Strategically important Baluchistan & Militancy

Background
By area, Baluchistan is the largest province of Pakistan that is historically ignored for a variety of reasons including complicit negligence by the feudal tribal lords, corruption, and deficiency of education. To a certain degree of neglect on the part of the central Government, this mineral-rich province is not developed as rest of the country.

Baluchistan's natural resources need to be untapped, for example, it has the world's fifth-largest reserves of gold and copper, that is containing the Tethyan belt of a curve of copper and gold and reserves. This serpentine belt stretches from Hungary in Europe to Indonesia in the Far East across Eurasia but is much readily available in Baluchistan.

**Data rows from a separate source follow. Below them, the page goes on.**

-- ==== Sys2Proof/Decode.lean ====
section
/-!
DEFINITION. Decoding (R153 to R163) and, after it, encoding: every instruction is read from the fields R154, R156, R158 and
R161 give it, a pattern that is no instruction is rejected by name, and `encode` lays a well-formed instruction's words out
from the same tables. Lean's runtime has no tag for a constructor past the 245th that carries operands, so the functions that
build such constructors are marked noncomputable: the kernel evaluates them, the compiler does not.
-/
namespace Sys2Proof

/-- Why a bit pattern is not an instruction (R162). -/
inductive Reject where
  /-- fewer bytes than the instruction needs -/
  | truncated
  | reservedMajor
  | reservedSelector
  | reservedHalf
  | mustBeZero
  /-- a scope, selector, register or address value the manual calls illegal -/
  | illegalField
deriving DecidableEq, Repr

/-- The scheduling hint of a word (R154, R155): it never changes a result. -/
structure Hint where
  sch : Bool
  ver : BitVec 2
deriving DecidableEq, Repr

/-- The hint kwas writes when none is given (R165). -/
def Hint.none : Hint := ⟨false, 0⟩

/-- A decoded instruction with its hint and its size in bytes. -/
structure Decoded where
  insn : Instr
  hint : Hint
  size : Nat
deriving DecidableEq, Repr

/-- Must-be-zero fields are checked after the selector (R162). -/
def zero (c : Prop) [Decidable c] (i : Instr) : Except Reject Instr := if c then .ok i else .error .mustBeZero

/-- Major 0x00 (R158), R format. -/
def decMajor00 (w : Word) : Except Reject Instr :=
  if w.extractLsb' 29 3 = 0#3 then .ok (.add (w.extractLsb' 11 6) (w.extractLsb' 17 6) (w.extractLsb' 23 6))
  else if w.extractLsb' 29 3 = 1#3 then .ok (.sub (w.extractLsb' 11 6) (w.extractLsb' 17 6) (w.extractLsb' 23 6))
  else if w.extractLsb' 29 3 = 2#3 then .ok (.mul (w.extractLsb' 11 6) (w.extractLsb' 17 6) (w.extractLsb' 23 6))
  else if w.extractLsb' 29 3 = 3#3 then .ok (.mulh (w.extractLsb' 11 6) (w.extractLsb' 17 6) (w.extractLsb' 23 6))
  else if w.extractLsb' 29 3 = 4#3 then .ok (.mulhz (w.extractLsb' 11 6) (w.extractLsb' 17 6) (w.extractLsb' 23 6))
  else if w.extractLsb' 29 3 = 5#3 then .ok (.addw (w.extractLsb' 11 6) (w.extractLsb' 17 6) (w.extractLsb' 23 6))
  else if w.extractLsb' 29 3 = 6#3 then .ok (.subw (w.extractLsb' 11 6) (w.extractLsb' 17 6) (w.extractLsb' 23 6))
  else if w.extractLsb' 29 3 = 7#3 then zero (w.extractLsb' 23 6 = 0#6) (.neg (w.extractLsb' 11 6) (w.extractLsb' 17 6))
  else .error .reservedSelector

/-- Major 0x01 (R158), R format. -/
def decMajor01 (w : Word) : Except Reject Instr :=
  if w.extractLsb' 29 3 = 0#3 then .ok (.div (w.extractLsb' 11 6) (w.extractLsb' 17 6) (w.extractLsb' 23 6))
  else if w.extractLsb' 29 3 = 1#3 then .ok (.divz (w.extractLsb' 11 6) (w.extractLsb' 17 6) (w.extractLsb' 23 6))
  else if w.extractLsb' 29 3 = 2#3 then .ok (.rem (w.extractLsb' 11 6) (w.extractLsb' 17 6) (w.extractLsb' 23 6))
  else if w.extractLsb' 29 3 = 3#3 then .ok (.remz (w.extractLsb' 11 6) (w.extractLsb' 17 6) (w.extractLsb' 23 6))
  else if w.extractLsb' 29 3 = 4#3 then .ok (.min (w.extractLsb' 11 6) (w.extractLsb' 17 6) (w.extractLsb' 23 6))
  else if w.extractLsb' 29 3 = 5#3 then .ok (.max (w.extractLsb' 11 6) (w.extractLsb' 17 6) (w.extractLsb' 23 6))
  else if w.extractLsb' 29 3 = 6#3 then .ok (.minz (w.extractLsb' 11 6) (w.extractLsb' 17 6) (w.extractLsb' 23 6))
  else if w.extractLsb' 29 3 = 7#3 then .ok (.maxz (w.extractLsb' 11 6) (w.extractLsb' 17 6) (w.extractLsb' 23 6))
  else .error .reservedSelector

The low-level insurgency in Pakistani Baluchistan has been present in the province since independence. There were, at least, five significant spikes in violence that have occurred over the same period with the latest starting in 2006 as a result of the killing of Akbar Bugatti in a military operation and continuing till today up to some extent.

While the Baluch is Sunni Muslims, one-fifths of them inhabit the Sistan, a southeastern province of mostly Shi'a Iran. In fact, at the beginning of the seventies, the Shah of Iran together with Pakistan had conducted a campaign against the Baluch in Pakistan, fearing the wave of Baluch nationalism. Since then Iran has executed many of the leaders of a nationalist movement, Jundallah on the Iranian side of the border with Pakistan.